BRIEF: Check every line below for the word "movedHandle" and copy the ones that have it.

= = = = = = =

/-- FORWARD_DONE reaches the new home: the held operations run, the last commit leaves, the journal record is cleared. -/
def forwardDoneArrives (s : State) (n src : Nat) : State :=
  match (station s n).incoming with
  | some m =>
    if m.oldHome = src ∧ journalGoes s src then
      let st := station s n
      let s1 := onStation s n fun x => { x with incoming := none, hold := [] }
      let s2 := bump (broadcast (chartSet s1 n m.index (some ⟨0, n⟩)) n (.chartCommit m.index 0 n false)) 0x210300
      let s3 := bump { s2 with journal := tdel s2.journal src } 0x2A0504
      let s4 := st.hold.foldl (fun t op => homeExec t n op) s3
      let s5 := releaseReports s4 n m.index
      match objAt s5 n m.index with
      | some o =>
        let s6 := bumpFn s5 (hiFn o.hi) 0x28
        match o.body with
        | .keeper k => homeStep s6 n k.weirHi fun u => homeChecks 4 u n (hiIndex k.weirHi)
        | .weir _ => homeStep s6 n o.hi fun u => homeChecks 4 u n m.index
        | _ => s6
      | none => s5
    else s
  | none => s

/-! ## Interrupted migrations (R478) -/

/-- Whether the home's answer that a PENDING wait is registered travels, or is held behind a shadow record. -/
def registrationDue (s : State) (n : Nat) (w : Waiter) : Bool :=
  (s.course ++ s.stations.flatMap fun p => p.2.shadowHolds.flatMap (·.msgs)).any fun m => m.dst == n && match m.body with
    | .registeredWait tag _ => tag == w.tag
    | _ => false

/-- Whether a wait is registered on an object: on an eddy of its home, the answer to the station still on its way or come, or
at a node of a weir. -/
def registeredOn (s : State) (n : Nat) (o : Obj) (w : Waiter) : Bool :=
  Handle.hi w.handle == o.hi && match w.phase, w.place with
    | .ended, _ => false
    | .pending, .eddy _ _ => registrationDue s n w
    | _, _ => true

/-- The waits registered on an object end with RETRY (R478), and its eddies are empty. -/
def retryWaits (s : State) (home : Nat) (o : Obj) : State :=
  let t := s.stations.foldl (fun t p =>
    ((station t p.1).waiters.filter (registeredOn s p.1 o)).foldl (fun u w => purgeWait u p.1 w .retry) t) s
  let b : Body := match o.body with
    | .counter c => .counter { c with eddies := [] }
    | .landing l => .landing { l with eddies := [] }
    | .queue q => .queue { q with popEddies := [], tollEddies := [] }
    | x => x
  setObj t home (hiIndex o.hi) { o with body := b }

/-- The handle, selector zero, of the object that a station's journal record names: null where neither home holds it. -/
def movedHandle (s : State) (n : Nat) : Word :=
  match tget s.journal n with
  | none => 0
  | some (_, index, oldHome, newHome, _) =>
    match (objAt s oldHome index).or (objAt s newHome index) with
    | some o => issue s o.hi 0
    | none => 0

/-- The migration of a station is resolved from its journal record (R478): the home, the chart, the held work, the record, and
the event. A resolved home that cannot act broadcasts no commit. DESIGN CHOICE (log entry 84): the migration's commits and
messages that are still on the course are gone before the resolved home's commit leaves; R28 and R478 do not say what becomes
of them. -/
def resolveMigration (s : State) (n : Nat) : State :=
  match tget s.journal n with
  | none => s
  | some (fn, index, oldHome, newHome, state) =>
    let home := if state = 2 then newHome else oldHome
    let other := if state = 2 then oldHome else newHome
    let ops := (station s oldHome).frozen.map (oldHome, ·) ++ (station s newHome).hold.map (newHome, ·)
    let reps := keptReports (station s oldHome) index ++ keptReports (station s newHome) index
    let s1 := { s with
      journal := tdel s.journal n
      course := s.course.filter fun m => match m.body with
        | .chartCommit i _ _ _ => i != index
        | .copy c .. => hiIndex c.obj.hi != index
        | .copyAnswer h _ => Handle.index h != index
        | .rebind h _ _ _ => Handle.index h != index
        | .rebindAck h => Handle.index h != index
        | .flush h => Handle.index h != index
        | .forwardDone h => Handle.index h != index
        | _ => true }
    let s2 := onStation (dropReports s1 oldHome index) oldHome fun st => { st with outgoing := none, frozen := [] }
    let s3 := onStation (dropReports s2 newHome index) newHome fun st => { st with incoming := none, hold := [] }
    let s4 := match objAt s3 oldHome index with
      | some o => if state = 2 ∧ (homeNode s3 oldHome o).isSome then moveWeir s3 oldHome newHome index else s3
      | none => s3
    let s5 := if home = other then s4 else dropObj (unsubscribed s4 other index) other index
    let s6 := match objAt s5 home index with
      | some o =>
        let t := retryWaits s5 home o
        if serving (station t home) then chartCommit t home index (some ⟨0, home⟩) else t
      | none => s5
    let s7 := ops.foldl (fun t x => refuse t x.1 x.2 .retry) s6
    let s8 := reps.foldl (fun t r => match objAt t home index with
      | some o => homeStep t home o.hi fun u => reportArrives u home r
      | none => reportArrives t home r) s7
    let s9 := match objAt s8 home index with
      | some o => match o.body with
        | .keeper k => homeStep s8 home k.weirHi fun u => homeChecks 4 u home (hiIndex k.weirHi)
        | .weir _ => homeStep s8 home o.hi fun u => homeChecks 4 u home index
        | _ => s8
      | none => s8
    raise (bump s9 0x2E0B05) 0x24 (generic (movedHandle s n).toNat home fn 0 0)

= = = = = = =

ANSWER FOR THIS EXERCISE:
def movedHandle (s : State) (n : Nat) : Word :=
    raise (bump s9 0x2E0B05) 0x24 (generic (movedHandle s n).toNat home fn 0 0)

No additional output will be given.